ベルリンのITスタートアップで働くジャバ・ザ・ハットリの日記

日本→シンガポール→ベルリンへと流れ着いたソフトウェアエンジニアのブログ

エンジニアのタイプはスピード重視派と慎重派とかじゃなく、できる奴とできない奴だけじゃね?

移転しました。

エンジニアのタイプを表現する時にスピード重視派とか慎重派とかいう表現がしっくりこない。結局はできるか、できないか、だけの差しかないな、という話。
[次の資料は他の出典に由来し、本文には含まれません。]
-- ==== Sys2Proof/Machine/Flags.lean ====
section
/-! DEFINITION. Machine/Flags.lean: the predicates the rules read as flags (10_state.md R30) and the read-only status view
(10_state.md R32 to R35). -/

namespace Sys2Proof.Machine

open Sys2Proof

/-- `OnTarget` of one axis unit (43_axis.md R153). -/
def AxisUnit.onTarget (u : AxisUnit) : Bool := u.position == u.target && u.nextEventTime == 0#64

/-- `OnTarget(a)` (43_axis.md R153). -/
def State.onTarget (s : State) (a : Axis) : Bool := (s.axis a).onTarget

/-- All three axes are on target (44_machine_ops.md R174). -/
def State.allOnTarget (s : State) : Bool := s.onTarget .x && s.onTarget .y && s.onTarget .z

/-- A command is executing (10_state.md R30). -/
def State.executing (s : State) : Bool := decide (1 ≤ s.queue.length)

/-- `m.mode` as STATUS shows it (10_state.md R34). -/
def Mode.bit : Mode → Bool
  | .absolute => false
  | .relative => true

/-- STATUS, register 0x00 (10_state.md R34). -/
def statusReg (s : State) : Word :=
  0#17 ++ s.rrSlot ++
  BitVec.ofBool (s.dirOut .z) ++ BitVec.ofBool (s.dirOut .y) ++ BitVec.ofBool (s.dirOut .x) ++
  BitVec.ofBool (s.stepOut .z) ++ BitVec.ofBool (s.stepOut .y) ++ BitVec.ofBool (s.stepOut .x) ++
  BitVec.ofBool (s.onTarget .z) ++ BitVec.ofBool (s.onTarget .y) ++ BitVec.ofBool (s.onTarget .x) ++
  BitVec.ofBool s.mode.bit ++ BitVec.ofNat 2 s.queue.length ++ BitVec.ofBool s.halted

/-- FAULT, register 0x01 (10_state.md R35). -/
def faultReg (s : State) : Word := 0#26 ++ axisCode s.faultAxis ++ s.faultCause.code

/-- The eight registers of one axis, by their offset (10_state.md R33). -/
def axisReg (u : AxisUnit) (offset : Nat) : Word :=
  match offset with
  | 0 => u.position
  | 1 => u.target
  | 2 => BitVec.ofInt 32 u.direction.toInt
  | 3 => BitVec.ofNat 32 u.accIndex
  | 4 => BitVec.ofNat 32 u.accIndexFloor
  | 5 => u.cruiseDelay
  | 6 => u.nextEventTime.extractLsb' 0 32
  | 7 => u.nextEventTime.extractLsb' 32 32
  | _ => 0#32

/-- `StatusView(r)` (10_state.md R33): 0 for every number the map does not list (R32). -/
def statusView (s : State) (reg : BitVec 8) : Word :=
  let n := reg.toNat
  if n = 0 then statusReg s
  else if n = 1 then faultReg s
  else if n = 2 then s.feedRate
  else if n = 3 then s.maxFeedRate
  else if n = 4 then s.defaultFeedRate
  else if n = 5 then s.signalLength
  else if n = 6 then BitVec.ofNat 32 s.rampLen
  else if n = 8 then s.homeOffset.x
  else if n = 9 then s.homeOffset.y
  else if n = 10 then s.homeOffset.z
  else if n = 11 then s.resolution.x
  else if n = 12 then s.resolution.y
  else if n = 13 then s.resolution.z
  else if 16 ≤ n ∧ n < 24 then axisReg (s.axis .x) (n - 16)
  else if 24 ≤ n ∧ n < 32 then axisReg (s.axis .y) (n - 24)
  else if 32 ≤ n ∧ n < 40 then axisReg (s.axis .z) (n - 32)
  else 0#32

end Sys2Proof.Machine
end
こちらのスタートアップではまっさらのゼロ状態から「明日までに完成させてくれ!」というむちゃな要求がたまにある。投資家との話し合いで「こんなのあったらいいなー」からイキナリ「うちにあるから、明日来いよ。プロトタイプを見せてあげるから(実はまだなにも無い)」と約束してきたりするのだ。そんな大口を叩いてきた結果「おい、頼む!明日までにやってくれ!」となる。

以前はこのイキナリ系仕事が嫌いだったが、いくつかこなすうちにコツが掴めてきて、今ではむしろ好きな部類に入ってきた。

で、先日もそんな企画があってそれに対処した後で感じたのが上記の感想。

その企画は内容と規模的に3人構成で明日までに完成できる、となった。私はAWSのサーバーとインフラまわり、バックエンドとAPIの設計を行うことになった。
問題はフロントエンドだ。フロントエンドの機能は大きく2つに分けられる。とても1人では明日までに完成できそうにないので、2人に割り振って実行することになった。担当したその2人をここではAとBとする。

プロジェクトマネージャー曰く、Aは慎重派でしっかりテストコード書いてちゃんとデバッグして時間がかかっても丁寧な仕事をする慎重派。
Bはスピード重視で多少のバグはあってもちゃっちゃと素早く仕事をこなすスピード重視派。

エンジニア目線で言うとAとの仕事の方が断然に楽だった。これは全てのエンジニアに共通することだと思う。だれも雑な仕事を好む奴はいない。どんなに早くやっても、バグを残してサッサと家に帰られて、その後に問題を発見した時の腹立たしさは強烈だ。普段から慎重派のAとの仕事はいいな、と感じていた。
ところがプロジェクトマネージャーの立場からすれば多少荒削りでもプロジェクトが目に見えて完了していくBのスピードを好んでしまう気持ちも分かる。だいたい細かいバグやコード品質にまで目を光らせなければ、総じて「早くやってくれる」というのは頼りになるのだ。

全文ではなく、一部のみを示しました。